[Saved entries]
/-- The write-only commands leave `RX`, `rx_len`, `valid`, `fault` and the four float registers unchanged at every step, and
every byte of `TX` outside their frame; START_MEASUREMENT also `crc` and `arg` (10_state.md section 7). -/
def Obligations.WriteCommandFrame : Prop :=
  ∀ (i : Instr) (s t : State), (i = .startMeasurement ∨ (∃ a, i = .setInterval a) ∨ (∃ a, i = .calibrate a)) →
    exec i s = .next t →
    t.valid = s.valid ∧ t.fault = s.fault ∧ t.fCo2 = s.fCo2 ∧ t.fTemp = s.fTemp ∧ t.fHum = s.fHum ∧
    t.fRes = s.fRes ∧ t.rxLen = s.rxLen ∧ (∀ k, t.rx.get k = s.rx.get k) ∧
    (∀ k, (opBytes i).length ≤ k → t.tx.get k = s.tx.get k) ∧
    (i = .startMeasurement → t.crc = s.crc ∧ t.arg = s.arg)

/-- READ_MEASUREMENTS leaves `fres`, `crc` and `arg` unchanged at every step, every byte of `TX` outside its two-byte frame
and every byte of `RX` outside the response; in a state that meets the invariant also `fault` (10_state.md section 7,
43_sensor_commands.md section 3). -/
def Obligations.ReadCommandFrame : Prop :=
  ∀ (s t : State), exec .readMeasurements s = .next t →
    t.fRes = s.fRes ∧ t.crc = s.crc ∧ t.arg = s.arg ∧ (∀ k, 2 ≤ k → t.tx.get k = s.tx.get k) ∧
    (∀ k, 18 ≤ k → t.rx.get k = s.rx.get k) ∧ (s.Inv → t.fault = s.fault)

/-- A frame on the bus is the address byte and then the frame's bytes in order, whatever its CRC byte: in `TRANSFER` each of
the four frames completes as one transfer, and no register, buffer or flag of the block other than the sequencer changes;
in any other phase nothing goes out and nothing changes (42_bus_transport.md section 2, 30_encoding.md sections 3, 4; that
a frame outside `TRANSFER` waits is the model's choice, notes/assumptions/9). -/
def Obligations.WireFramesGoOut : Prop :=
  ∀ (s : State) (v : Half) (c : Byte),
    let sent (bytes : List Byte) : State := { s with
      transfers := s.transfers.tail, draws := s.draws + 1
      xfer := { completed := s.answer.completed, rxdata := s.answer.rxdata }
      busLog := s.busLog ++ [transaction bytes s.readCount s.answer], seq := .release }
    (s.seq = .transfer →
      exec .wireStartMeasurement s = .next (sent [0x00, 0x10]) ∧
      exec .wireReadMeasurements s = .next (sent [0x03, 0x00]) ∧
      exec (.wireSetInterval v c) s = .next (sent [0x46, 0x00, hiByte v, loByte v, c]) ∧
      exec (.wireCalibrate v c) s = .next (sent [0x52, 0x04, hiByte v, loByte v, c])) ∧
    (s.seq ≠ .transfer →
      exec .wireStartMeasurement s = .next s ∧ exec .wireReadMeasurements s = .next s ∧
      exec (.wireSetInterval v c) s = .next s ∧ exec (.wireCalibrate v c) s = .next s)

/-! ## The step -/

/-- In `IDLE` a step takes the request presented off the interface and runs the operation it selects (30_encoding.md
section 2). -/
def Obligations.StepRunsPresentedRequest : Prop :=
  ∀ (r : Request) (rest : List Request) (i : Instr) (s : State), s.inputs = [] → s.seq = .idle →
    s.requests = r :: rest → decode (.request r) = .ok i → step s = exec i { s with requests := rest }

/-- In `TRANSFER` a step runs the frame that stands in `TX`; in every other phase outside `IDLE` it runs the operation in
progress (10_state.md section 2, 42_bus_transport.md section 2; taking a frame as an instruction is the model's choice,
notes/assumptions/8). -/
def Obligations.StepRunsFrameOrOperation : Prop :=
  (∀ (i : Instr) (s : State), s.inputs = [] → s.seq = .transfer → decode (.frame s.txBytes) = .ok i →
    step s = exec i s) ∧
  (∀ (i : Instr) (s : State), s.inputs = [] → s.cur = some i → s.seq ≠ .idle → s.seq ≠ .transfer →
    step s = exec i s)

/-- The block does not inspect what it transmits: a step in `TRANSFER` sends the bytes of the operation in progress in the
same way whether or not they are a command frame (30_encoding.md section 4). -/
def Obligations.TransferInspectsNothing : Prop :=
  ∀ (i : Instr) (s : State), s.Inv → s.inputs = [] → s.cur = some i → s.seq = .transfer →
    step s = .next { s with
      transfers := s.transfers.tail, draws := s.draws + 1
      xfer := { completed := s.answer.completed, rxdata := s.answer.rxdata }
      busLog := s.busLog ++ [transaction (opBytes i) (opReadLen i) s.answer], seq := .release }

/-- A request presented while the block is busy is held, unchanged: no step outside `IDLE` touches the request interface,
and an operation that is not the one in progress does nothing (30_encoding.md section 2; that the reset event too, which
may come at such a step, keeps the request presented is the model's choice, notes/assumptions/14, and no rule). -/
def Obligations.BusyBlockHoldsRequests : Prop :=
  (∀ (s t : State), s.Inv → s.seq ≠ .idle → step s = .next t → t.requests = s.requests) ∧
  (∀ (r : Request) (s : State), s.seq ≠ .idle → s.cur ≠ some (decodeRequest r) →
    exec (decodeRequest r) s = .next s)

/-! ## Whole-machine rules -/

/-- After reset: the sequencer in `IDLE`, `crc` = 0xFF, both lengths 0, all four flags 0, both buffers without a value
(10_state.md section 6; the registers that hold no value are free values, notes/assumptions/3, and nothing is said of
them). -/
def Obligations.ResetValues : Prop :=
  State.reset.seq = .idle ∧ State.reset.crc = 0xFF ∧ State.reset.txLen = 0 ∧ State.reset.rxLen = 0 ∧
  State.reset.ok = false ∧ State.reset.valid = false ∧ State.reset.fault = false ∧ State.reset.busOwned = false ∧
  (∀ k, State.reset.tx.get k = none) ∧ (∀ k, State.reset.rx.get k = none)

/-- The reset event takes the block to its reset values from any phase, abandons the operation, releases the bus, clears
`fault`, and leaves the target with an initial part of a frame that was being sent (70_reset_and_hazards.md section 1; that
the request interface and the worker stay as they are is the model's choice, notes/assumptions/14, and no rule). -/
def Obligations.ResetEventFromAnyState : Prop :=
  ∀ (rest : List Input) (s : State), s.inputs = .reset :: rest →
    ∃ t, step s = .next t ∧ t.seq = .idle ∧ t.cur = none ∧ t.crc = 0xFF ∧ t.txLen = 0 ∧ t.rxLen = 0 ∧
      t.ok = false ∧ t.valid = false ∧ t.fault = false ∧ t.busOwned = false ∧ (∀ k, t.tx.get k = none) ∧
      (∀ k, t.rx.get k = none) ∧ t.inputs = rest ∧ t.requests = s.requests ∧ t.worker = s.worker ∧
      (s.seq ≠ .transfer → t.busLog = s.busLog) ∧
      (s.seq = .transfer → ∃ x, t.busLog = s.busLog ++ [x] ∧ x.written = s.txBytes ∧ x.completed = false ∧
        x.received <+: s.txBytes)

/-- Every step keeps the invariant of the block. -/
def Obligations.StepKeepsBlockInvariant : Prop :=
  ∀ (s t : State), s.Inv → step s = .next t → t.Inv

/-- The reset state meets the invariant of the block and that of the host. -/
def Obligations.ResetMeetsInvariants : Prop := State.reset.Inv ∧ State.reset.HostInv

/-- No step from a state that meets the invariant stops with one of the model's own faults. -/
def Obligations.NoStepFaults : Prop :=
  ∀ (s : State) (f : Fault), s.Inv → step s ≠ .fault f

/-- The sequencer moves only along the arrows of R197, or to `IDLE` by reset; it leaves `ACQUIRE` only by a grant, and
`DECODE` is reached only by a completed READ_MEASUREMENTS (70_reset_and_hazards.md section 3). -/
def Obligations.SequencerFollowsArrows : Prop :=
  ∀ (s t : State), s.Inv → step s = .next t →
    (s.resetting ∧ t.seq = .idle) ∨
    (t.seq = s.seq ∧ t.cur = s.cur) ∨
    (arrow s.seq t.seq = true ∧
      (s.seq = .acquire → ∃ g, s.grants = true :: g ∧ t.seq = .transfer) ∧
      (t.seq = .decode → s.cur = some .readMeasurements ∧ s.xfer.completed = true))

/-- `fault` is cleared by no operation: only the reset event clears it (10_state.md section 3, 60_exceptions.md section 1). -/
def Obligations.FaultIsSticky : Prop :=
  ∀ (s t : State), s.fault = true → step s = .next t → s.resetting ∨ t.fault = true

/-- `fault` is raised only by a DECODE_FLOAT out of bounds (60_exceptions.md section 1). -/
def Obligations.OnlyDecodeFloatRaisesFault : Prop :=
  ∀ (s t : State), s.Inv → s.fault = false → step s = .next t → t.fault = true →
    s.seq = .idle ∧ ∃ r rest off, s.requests = r :: rest ∧ decodeRequest r = .decodeFloat off ∧
      off.toNat + 4 > s.rxLen.toNat

/-- The block puts something on the bus only while it owns it: the record of the bus grows only by a transfer of the
operation in progress, addressed to 0xC2, carrying exactly that operation's bytes; the target gets all of them if the
transfer completed and an initial part otherwise (20_memory.md section 6, 42_bus_transport.md sections 2, 3). -/
def Obligations.BusCarriesOnlyOwnedTransfers : Prop :=
  ∀ (s t : State), s.Inv → step s = .next t →
    t.busLog = s.busLog ∨
    (s.seq = .transfer ∧ s.busOwned = true ∧ ∃ i x, s.cur = some i ∧ t.busLog = s.busLog ++ [x] ∧
      x.address = 0xC2 ∧ x.written = opBytes i ∧ x.readLen = opReadLen i ∧ x.received <+: x.written ∧
      (x.completed = true → x.received = x.written))

/-- Without a grant the block waits in `ACQUIRE` for ever: no number of steps changes anything (60_exceptions.md
section 7, 42_bus_transport.md section 2). -/
def Obligations.NoGrantNoProgress : Prop :=
  ∀ (n : Nat) (s : State), s.Inv → s.inputs = [] → s.seq = .acquire → s.grants = [] → runSteps n s = .next s

/-- Once the bus is granted an operation always ends: from any phase, with a grant ready for a block that still waits, the
block is in `IDLE` again within five steps, whatever the transfer's outcome (60_exceptions.md section 7,
42_bus_transport.md section 5). -/
def Obligations.GrantedOperationEnds : Prop :=
  ∀ (s : State), s.Inv → s.inputs = [] → s.seq ≠ .idle →
    ((s.seq = .encode ∨ s.seq = .acquire) → ∃ g, s.grants = true :: g) →
    ∃ n t, n ≤ 5 ∧ runSteps n s = .next t ∧ t.seq = .idle ∧ t.busOwned = false

/-! ## The host -/

/-- The publication test: a pattern counts as greater than 0 iff it is a finite number above 0 or positive infinity
(45_host_polling_worker.md section 3, 92_eei_decisions.md D27; the reading of a pattern as a number is general knowledge,
notes/assumptions/18). -/
def Obligations.PublicationTestIsNumeric : Prop :=
  ∀ v : Word32, Binary32.gtZero v = true ↔
    (∃ q : Rat, Binary32.value v = some q ∧ 0 < q) ∨ (Binary32.isInf v = true ∧ Binary32.sign v = false)

/-- Every step keeps the invariant of the host: a published Sample is valid with CO2 above 0, and until one is published
the placeholder stands (45_host_polling_worker.md sections 1, 3; that the worker and what it published outlast the reset
event is the model's choice, notes/assumptions/14, and no rule). -/
def Obligations.StepKeepsHostInvariant : Prop :=
  ∀ (s t : State), s.HostInv → step s = .next t → t.HostInv

/-- `has_unread` is true for ever after the first publication, and `interval_ms` never changes
(45_host_polling_worker.md sections 3, 6; that the worker, with both, outlasts the reset event is the model's choice,
notes/assumptions/14, and no rule). -/
def Obligations.HasUnreadNeverCleared : Prop :=
  ∀ (w : Worker) (s t : State), s.worker = some w → step s = .next t →
    ∃ w', t.worker = some w' ∧ w'.intervalMs = w.intervalMs ∧ (w.hasUnread = true → w'.hasUnread = true)

/-- The start-up sequence: START_MEASUREMENT, then SET_INTERVAL of `interval_ms/1000`, then the loop, stated of the steps at
which the block is idle with no request presented and no input (45_host_polling_worker.md section 2; that the loop thread
moves at those steps is the model's choice of how it interleaves with the block, notes/assumptions/19). -/
def Obligations.WorkerStartsUpInOrder : Prop :=
  ∀ (w : Worker) (s : State), s.inputs = [] → s.seq = .idle → s.requests = [] → s.worker = some w →
    (w.pos = .sendStart → ∃ r, decodeRequest r = .startMeasurement ∧
      step s = .next { s with requests := [r], worker := some { w with pos := .sendInterval } }) ∧
    (w.pos = .sendInterval → ∃ r, decodeRequest r = .setInterval (BitVec.ofNat 16 (w.intervalMs / 1000)) ∧
      step s = .next { s with requests := [r], worker := some { w with pos := .top } })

● ASSIGNMENT
Of the entries listed above, reproduce only the lines starting at the line containing "A request presented" and ending at the line containing "may come at". Include both, exactly as they stand.

● RESPONSE FOR THIS EXERCISE
/-- A request presented while the block is busy is held, unchanged: no step outside `IDLE` touches the request interface,
and an operation that is not the one in progress does nothing (30_encoding.md section 2; that the reset event too, which
may come at such a step, keeps the request presented is the model's choice, notes/assumptions/14, and no rule). -/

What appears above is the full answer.